▸ PROMPT
Using the records below, write out again exactly the lines that begin at the line containing "(decode [0x35, 0x34]" and end at the line containing "Row 5x of the", and no other lines.

[Entries taken from a collection]
-- ==== Sys2Proof/Tests/Slice0.lean ====
section
/-! SUPPORT. Tests: decoding by the opcode map, the spec's test vectors on single operations and steps, the checks' refusals, and a
witness for the hypotheses of every obligation. Every expected result is from 95_test_vectors.md, from an example of the rule
named, or from the encoding tables. -/

set_option maxRecDepth 8000

namespace Sys2Proof.Tests

open Sys2Proof Sys2Proof.Machine

/-- Row 0x of the opcode map (30_encoding.md R69), operand bytes 0x34, 0x12 (R67). -/
theorem test_decode_row0 :
    (decode [0x00] = .ok (.brk, [])) ∧
    (decode [0x01, 0x34] = .ok (.oraIndx 0x34, [])) ∧
    (decode [0x05, 0x34] = .ok (.oraZp 0x34, [])) ∧
    (decode [0x06, 0x34] = .ok (.aslZp 0x34, [])) ∧
    (decode [0x08] = .ok (.php, [])) ∧
    (decode [0x09, 0x34] = .ok (.oraImm 0x34, [])) ∧
    (decode [0x0A] = .ok (.aslAcc, [])) ∧
    (decode [0x0D, 0x34, 0x12] = .ok (.oraAbs 0x1234, [])) ∧
    (decode [0x0E, 0x34, 0x12] = .ok (.aslAbs 0x1234, [])) := by
  and_intros <;> rfl

/-- Row 1x of the opcode map (30_encoding.md R69), operand bytes 0x34, 0x12 (R67). -/
theorem test_decode_row1 :
    (decode [0x10, 0x34] = .ok (.bpl 0x34, [])) ∧
    (decode [0x11, 0x34] = .ok (.oraIndy 0x34, [])) ∧
    (decode [0x15, 0x34] = .ok (.oraZpx 0x34, [])) ∧
    (decode [0x16, 0x34] = .ok (.aslZpx 0x34, [])) ∧
    (decode [0x18] = .ok (.clc, [])) ∧
    (decode [0x19, 0x34, 0x12] = .ok (.oraAbsy 0x1234, [])) ∧
    (decode [0x1D, 0x34, 0x12] = .ok (.oraAbsx 0x1234, [])) ∧
    (decode [0x1E, 0x34, 0x12] = .ok (.aslAbsx 0x1234, [])) := by
  and_intros <;> rfl

/-- Row 2x of the opcode map (30_encoding.md R69), operand bytes 0x34, 0x12 (R67). -/
theorem test_decode_row2 :
    (decode [0x20, 0x34, 0x12] = .ok (.jsr 0x1234, [])) ∧
    (decode [0x21, 0x34] = .ok (.andIndx 0x34, [])) ∧
    (decode [0x24, 0x34] = .ok (.bitZp 0x34, [])) ∧
    (decode [0x25, 0x34] = .ok (.andZp 0x34, [])) ∧
    (decode [0x26, 0x34] = .ok (.rolZp 0x34, [])) ∧
    (decode [0x28] = .ok (.plp, [])) ∧
    (decode [0x29, 0x34] = .ok (.andImm 0x34, [])) ∧
    (decode [0x2A] = .ok (.rolAcc, [])) ∧
    (decode [0x2C, 0x34, 0x12] = .ok (.bitAbs 0x1234, [])) ∧
    (decode [0x2D, 0x34, 0x12] = .ok (.andAbs 0x1234, [])) ∧
    (decode [0x2E, 0x34, 0x12] = .ok (.rolAbs 0x1234, [])) := by
  and_intros <;> rfl

/-- Row 3x of the opcode map (30_encoding.md R69), operand bytes 0x34, 0x12 (R67). -/
theorem test_decode_row3 :
    (decode [0x30, 0x34] = .ok (.bmi 0x34, [])) ∧
    (decode [0x31, 0x34] = .ok (.andIndy 0x34, [])) ∧
    (decode [0x35, 0x34] = .ok (.andZpx 0x34, [])) ∧
    (decode [0x36, 0x34] = .ok (.rolZpx 0x34, [])) ∧
    (decode [0x38] = .ok (.sec, [])) ∧
    (decode [0x39, 0x34, 0x12] = .ok (.andAbsy 0x1234, [])) ∧
    (decode [0x3D, 0x34, 0x12] = .ok (.andAbsx 0x1234, [])) ∧
    (decode [0x3E, 0x34, 0x12] = .ok (.rolAbsx 0x1234, [])) := by
  and_intros <;> rfl

/-- Row 4x of the opcode map (30_encoding.md R69), operand bytes 0x34, 0x12 (R67). -/
theorem test_decode_row4 :
    (decode [0x40] = .ok (.rti, [])) ∧
    (decode [0x41, 0x34] = .ok (.eorIndx 0x34, [])) ∧
    (decode [0x45, 0x34] = .ok (.eorZp 0x34, [])) ∧
    (decode [0x46, 0x34] = .ok (.lsrZp 0x34, [])) ∧
    (decode [0x48] = .ok (.pha, [])) ∧
    (decode [0x49, 0x34] = .ok (.eorImm 0x34, [])) ∧
    (decode [0x4A] = .ok (.lsrAcc, [])) ∧
    (decode [0x4C, 0x34, 0x12] = .ok (.jmpAbs 0x1234, [])) ∧
    (decode [0x4D, 0x34, 0x12] = .ok (.eorAbs 0x1234, [])) ∧
    (decode [0x4E, 0x34, 0x12] = .ok (.lsrAbs 0x1234, [])) := by
  and_intros <;> rfl

/-- Row 5x of the opcode map (30_encoding.md R69), operand bytes 0x34, 0x12 (R67). -/
theorem test_decode_row5 :
    (decode [0x50, 0x34] = .ok (.bvc 0x34, [])) ∧
    (decode [0x51, 0x34] = .ok (.eorIndy 0x34, [])) ∧
    (decode [0x55, 0x34] = .ok (.eorZpx 0x34, [])) ∧
    (decode [0x56, 0x34] = .ok (.lsrZpx 0x34, [])) ∧
    (decode [0x58] = .ok (.cli, [])) ∧
    (decode [0x59, 0x34, 0x12] = .ok (.eorAbsy 0x1234, [])) ∧
    (decode [0x5D, 0x34, 0x12] = .ok (.eorAbsx 0x1234, [])) ∧
    (decode [0x5E, 0x34, 0x12] = .ok (.lsrAbsx 0x1234, [])) := by
  and_intros <;> rfl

▸ SOLUTION FOR THIS TASK
    (decode [0x35, 0x34] = .ok (.andZpx 0x34, [])) ∧
    (decode [0x36, 0x34] = .ok (.rolZpx 0x34, [])) ∧
    (decode [0x38] = .ok (.sec, [])) ∧
    (decode [0x39, 0x34, 0x12] = .ok (.andAbsy 0x1234, [])) ∧
    (decode [0x3D, 0x34, 0x12] = .ok (.andAbsx 0x1234, [])) ∧
    (decode [0x3E, 0x34, 0x12] = .ok (.rolAbsx 0x1234, [])) := by
  and_intros <;> rfl

/-- Row 4x of the opcode map (30_encoding.md R69), operand bytes 0x34, 0x12 (R67). -/
theorem test_decode_row4 :
    (decode [0x40] = .ok (.rti, [])) ∧
    (decode [0x41, 0x34] = .ok (.eorIndx 0x34, [])) ∧
    (decode [0x45, 0x34] = .ok (.eorZp 0x34, [])) ∧
    (decode [0x46, 0x34] = .ok (.lsrZp 0x34, [])) ∧
    (decode [0x48] = .ok (.pha, [])) ∧
    (decode [0x49, 0x34] = .ok (.eorImm 0x34, [])) ∧
    (decode [0x4A] = .ok (.lsrAcc, [])) ∧
    (decode [0x4C, 0x34, 0x12] = .ok (.jmpAbs 0x1234, [])) ∧
    (decode [0x4D, 0x34, 0x12] = .ok (.eorAbs 0x1234, [])) ∧
    (decode [0x4E, 0x34, 0x12] = .ok (.lsrAbs 0x1234, [])) := by
  and_intros <;> rfl

/-- Row 5x of the opcode map (30_encoding.md R69), operand bytes 0x34, 0x12 (R67). -/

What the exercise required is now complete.